Imagine requesting some data from an API. Depending upon the situation the server might take some time to process the request while blocking the main thread making the web page unresponsive.

That’s where asynchronous JavaScript comes into play. Using asynchronous JavaScript (such as callbacks, promises, and async/await), you can perform long network requests without blocking the main thread.

While it’s not necessary that you learn all these concepts to be an awesome JavaScript developer, it’s helpful to know :)

So without further ado, Let’s get started :)

Tip: Using Bit you can turn any JS code into an API you can share, use and sync across projects and apps to build faster and reuse more code. Give it a try.

Before we dive into asynchronous JavaScript, let’s first understand how the synchronous JavaScript code executes inside the JavaScript engine. For example:

const second = () => {
console.log('Hello there!');
}
const first = () => {
console.log('Hi there!');
second();
console.log('The End');
}
first();

To understand how the above code executes inside the JavaScript engine, we have to understand the concept of the execution context and the call stack (also known as execution stack).

An Execution Context is an abstract concept of an environment where the JavaScript code is evaluated and executed. Whenever any code is run in JavaScript, it’s run inside an execution context.

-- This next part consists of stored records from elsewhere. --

-- ==== Sys2Proof/Machine/Registers.lean ====
section
/-! DEFINITION. The registers of the privileged windows: what a write does (R6, R206, R261, R364, R371, R372, R374, R422,
R423, R429, R446, R450, R460, R462, R476), and what a read of them gives. -/

namespace Sys2Proof.Machine

/-! ## The context table (R371, R372, R374) -/

/-- A register of a context record written; the fields of R372 only while the context is BOUND or SAVED. -/
def Ctx.write (c : Ctx) (off : Nat) (v : BitVec 64) : Ctx :=
  let still := c.st == .bound || c.st == .saved
  match off with
  | 0x00 => { c with asid := if still then v.extractLsb' 16 16 else c.asid, weight := v.extractLsb' 0 8 }
  | 0x04 => { c with waycl := v.extractLsb' 9 4, priv := if still then v.getLsbD 3 else c.priv, strict := v.getLsbD 2, bken := v.getLsbD 1 }
  | 0x08 => if still then { c with root := v } else c
  | 0x10 => if still then { c with savepa := v } else c
  | 0x18 => if still then { c with savesz := v } else c
  | 0x20 => if still then { c with stoppa := v } else c
  | 0x28 => { c with uvec := v.extractLsb' 0 32 }
  | 0x2C => { c with rto := v.extractLsb' 0 14 }
  | 0x30 => { c with wdog := v.extractLsb' 0 16 }
  | _ => c

/-- The code of a context state (R371). -/
def CtxSt.code : CtxSt → Nat
  | .free => 0 | .bound => 1 | .ready => 2 | .running => 3 | .halting => 4 | .halted => 5 | .saved => 6 | .migrating => 7 | .faulted => 8 | .dead => 9

/-- A register of a context record read. -/
def Ctx.read (c : Ctx) (off : Nat) : Nat :=
  match off with
  | 0x00 => c.weight.toNat + 2 ^ 8 * c.st.code + 2 ^ 16 * c.asid.toNat
  | 0x04 => 2 * b2n c.bken + 4 * b2n c.strict + 8 * b2n c.priv + 16 * c.part + 2 ^ 9 * c.waycl.toNat
  | 0x08 => c.root.toNat
  | 0x10 => c.savepa.toNat
  | 0x18 => c.savesz.toNat
  | 0x20 => c.stoppa.toNat
  | 0x28 => c.uvec.toNat
  | 0x2C => c.rto.toNat
  | 0x30 => c.wdog.toNat
  | _ => 0

/-- CTXCMD written (R374). (DEDUCED, log entry 60) -/
def State.writeCtxCmd (s : State) (die : Nat) (v : BitVec 64) : Out :=
  let ctx := bitsOf v.toNat 8 12
  let arg := bitsOf v.toNat 20 8
  if (s.die die).cmdSts = 1 then .next s
  else match bitsOf v.toNat 28 4 with
    | 1 => execCreate die ctx arg s
    | 2 => execEnable die ctx s
    | 3 => execHalt die ctx arg s
    | 4 => execResume die ctx s
    | 5 => execSave die ctx s
    | 6 => execRestore die ctx arg s
    | 7 => execKill die ctx s
    | 8 => execDestroy die ctx s
    | _ => .next s

/-- An address space named by a context record for the first time is owned by the die whose instance names it (R353, R455). -/
def State.ownAsid (s : State) (die : Nat) (a : BitVec 16) : State :=
  if s.hub.asids.any fun x => x.1 == a then s else s.modHub fun h => { h with asids := h.asids ++ [(a, die)] }

/-- A write in the context table of a die's window. -/
def State.writeCtxTable (s : State) (die off : Nat) (v : BitVec 64) : Out :=
  let c := off / 0x40
  if off = 0xFF000 then s.writeCtxCmd die v
  else if off < 0x40000 ∧ s.reachable die c then
    let s := s.modCtx c fun x => x.write (off % 0x40) v
    .next (if off % 0x40 = 0 then s.ownAsid die (s.ctx c).asid else s)
  else .next s
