/-- PART_RESET, DISSOLVE and MOVE (R417, R418, R419): refused with BADSTATE in a state that does not take them, DISSOLVE with BUSY while a context is there without FORCE. A reset kills every
context of the partition, which is QUIESCING, then sends borrowed units back and scrubs its clusters and slices, and, when no unit of it moves any more, leaves it FORMED; a
dissolution revokes what is lent, at most 16 at once, scrubs what is owned, and ends with the partition
DISSOLVED once it owns nothing; a move makes the OPEN gates that name the partition FROZEN, passes the record and the contexts of the partition
to the other number once each of them is saved, opens those gates again, and restores the contexts that ran (R419, R435).
Where a clause rests on a choice of the model and not on the spec, it is that of log entries 37, 43, 98. -/
def Obligations.ResettingAndMoving : Prop :=
  ∀ (s : State) (p q : Nat) (x y : Part) (f : Bool), s.parts[p]? = some x → s.parts[q]? = some y →
    let st := s.partState p
    let refuse (i : Instr) (n : BitVec 4) : Prop := exec i s = .next { s with hub := { s.hub with drSts := n } }
    let dead (t : State) : Prop := ∀ c, (s.ctx c).part = p → (s.ctx c).st ≠ .free → (t.ctx c).st = .dead
    let saved : Prop := ∀ e ∈ s.hub.drCtxs, (s.ctx e.1).st = .saved
    let ended (t : State) : Prop := t.hub.drSts = 2 ∧ t.hub.drPend = none
    let back (t : State) : Prop := ∀ u r, s.unit? u = some r → (r.cond = 2 ∨ r.cond = 3) → r.borrower = p → ∃ z, t.unit? u = some z ∧ z.cond = 4
    let lent : List UnitName := s.unitsWhere fun r => r.cond == 2 && r.owner == p
    let own : List UnitName := s.unitsWhere fun r => r.cond == 1 && r.owner == p
    (x.resetting = false → s.resetsNext p = false →
      (st < 2 ∨ 5 < st → refuse (.partReset p) 3) ∧
      (2 ≤ st → st ≤ 5 → ∃ t, exec (.partReset p) s = .next t ∧ dead t ∧ (t.part p).quiescing = true ∧ t.hub.drSts = 1 ∧ t.hub.drPend = some (.reset p) ∧
        t.mem = s.mem)) ∧
    (x.resetting = false → s.resetsNext p = true → ∃ t, exec (.partReset p) s = .next t ∧ dead t ∧ (t.part p).resetting = true ∧
      (t.part p).quiescing = false ∧ (t.part p).shift = none ∧ t.mem = s.mem ∧ back t ∧
      ∀ u ∈ own, (∀ n, u ≠ .cg n) → ∃ z, t.unit? u = some z ∧ z.cond = 4) ∧
    (x.resetting = true → s.unitsMoving p = true → exec (.partReset p) s = .next s) ∧
    (x.resetting = true → s.unitsMoving p = false → ∃ t, exec (.partReset p) s = .next t ∧ (t.part p).resetting = false ∧ (t.part p).active = false ∧
      (s.hub.drPend = some (.reset p) → ended t)) ∧
    (s.hub.drPend = none →
      (st = 0 ∨ 5 < st → refuse (.dissolve p f) 3) ∧
      (st ≠ 0 → st ≤ 5 →
        let used : Prop := s.partCtxs p (fun c => c.st != .dead) ≠ []
        (f = false → used → refuse (.dissolve p f) 4) ∧
        (f = true → used → ∃ t, exec (.dissolve p f) s = .next t ∧ dead t ∧ (t.part p).quiescing = true ∧
          t.hub.drPend = some (.dissolve p f) ∧ t.hub.drSts = 1) ∧
        (¬ used → x.shift = none → ∃ t, exec (.dissolve p f) s = .next t ∧ (t.part p).quiescing = false ∧ back t ∧
          t.hub.drPend = some (.dissolve p f) ∧ t.hub.drSts = 1)) ∧
      ((st ≠ 1 ∧ st ≠ 2 ∧ st ≠ 4) ∨ (s.partState q ≠ 0 ∧ s.partState q ≠ 8) ∨ 24 ≤ q ∨ p = q → refuse (.move p q) 3) ∧
      (st = 1 ∨ st = 2 ∨ st = 4 → s.partState q = 0 ∨ s.partState q = 8 → q < 24 → p ≠ q → ∃ t, exec (.move p q) s = .next t ∧
        (∃ gs, t.hub.drPend = some (.move p q gs)) ∧ t.hub.drSts = 1 ∧ t.mem = s.mem ∧
        (∀ n, (s.gate n).gst = .opened → (s.gate n).touches p = true → (t.gate n).gst = .frozen) ∧
        (∀ c, (s.ctx c).part = p → (s.ctx c).st = .running → (c, true) ∈ t.hub.drCtxs) ∧
        ∀ c, (s.ctx c).part = p → (s.ctx c).active = true → (t.ctx c).st = .halting)) ∧
    (s.hub.drPend = some (.dissolve p f) →
      (x.quiescing = true → x.shift = none → ∃ t, exec (.dissolve p f) s = .next t ∧ (t.part p).quiescing = false ∧ back t ∧ t.hub = s.hub) ∧
      (x.quiescing = false →
        (lent ≠ [] → ∃ t, exec (.dissolve p f) s = .next t ∧ (s.hub.revs.length ≤ 16 → t.hub.revs.length ≤ 16) ∧
          (s.hub.revs.length + lent.length ≤ 16 → ∀ u ∈ lent, ∃ z, t.unit? u = some z ∧ z.cond ≠ 2)) ∧
        (lent = [] → s.unitsMoving p = true → exec (.dissolve p f) s = .next s) ∧
        (lent = [] → s.unitsMoving p = false → own ≠ [] → ∃ t, exec (.dissolve p f) s = .next t ∧
          ∀ u ∈ own, ∃ z, t.unit? u = some z ∧ z.cond = 4 ∧ z.after = 0) ∧
        (lent = [] → s.unitsMoving p = false → own = [] → ∃ t, exec (.dissolve p f) s = .next t ∧ ended t ∧
          t.part p = { Part.unformed with formed := true, dissolved := true }))) ∧
    (∀ gs, s.hub.drPend = some (.move p q gs) → p ≠ q → saved → s.partCtxs p Ctx.inUse = [] → ∃ t, exec (.move p q) s = .next t ∧ ended t ∧
      t.part p = { Part.unformed with formed := true, dissolved := true } ∧ t.part q = { x with quiescing := false } ∧
      (∀ c, (s.ctx c).st ≠ .free → (s.ctx c).part = p → (t.ctx c).part = q) ∧
      (∀ c, (c, true) ∈ s.hub.drCtxs → (s.ctx c).part = p → s.stopAreaOk c = true → (t.ctx c).st = .migrating) ∧
      ∀ n ∈ gs, (s.gate n).gst = .frozen → (t.gate n).gst = .opened)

The function code executes inside the function execution context, and the global code executes inside the global execution context. Each function has its own execution context.

The call stack as its name implies is a stack with a LIFO (Last in, First out) structure, which is used to store all the execution context created during the code execution.

JavaScript has a single call stack because it’s a single-threaded programming language. The call stack has a LIFO structure which means that the items can be added or removed from the top of the stack only.

Let’s get back to the above code snippet and try to understand how the code executes inside the JavaScript engine.

const second = () => {
console.log('Hello there!');
}
const first = () => {
console.log('Hi there!');
second();
console.log('The End');
}
first();
Call Stack for the above code

When this code is executed, a global execution context is created (represented by main()) and pushed to the top of the call stack. When a call to first() is encountered, it’s pushed to the top of the stack.

Next, console.log('Hi there!') is pushed to the top of the stack, when it finishes, it’s popped off from the stack. After it, we call second(), so the second() function is pushed to the top of the stack.

console.log('Hello there!') is pushed to the top of the stack and popped off the stack when it finishes. The second() function finishes, so it’s popped off the stack.

console.log(‘The End’) is pushed to the top of the stack and removed when it finishes. After it, the first() function completes, so it’s removed from the stack.

The program completes its execution at this point, so the global execution context(main()) is popped off from the stack.

Now that we have a basic idea about the call stack, and how the synchronous JavaScript works, let’s get back to the asynchronous JavaScript.

Let’s suppose we are doing an image processing or a network request in a synchronous way. For example:

const processImage = (image) => {
/**
* doing some operations on image
**/
console.log('Image processed');
}
const networkRequest = (url) => {
/**
* requesting network resource
**/
return someData;
}
const greeting = () => {
console.log('Hello World');
}
processImage(logo.jpg);
networkRequest('www.somerandomurl.com');
greeting();

Doing image processing and network request takes time. So when processImage() function is called, it’s going to take some time depending on the size of the image.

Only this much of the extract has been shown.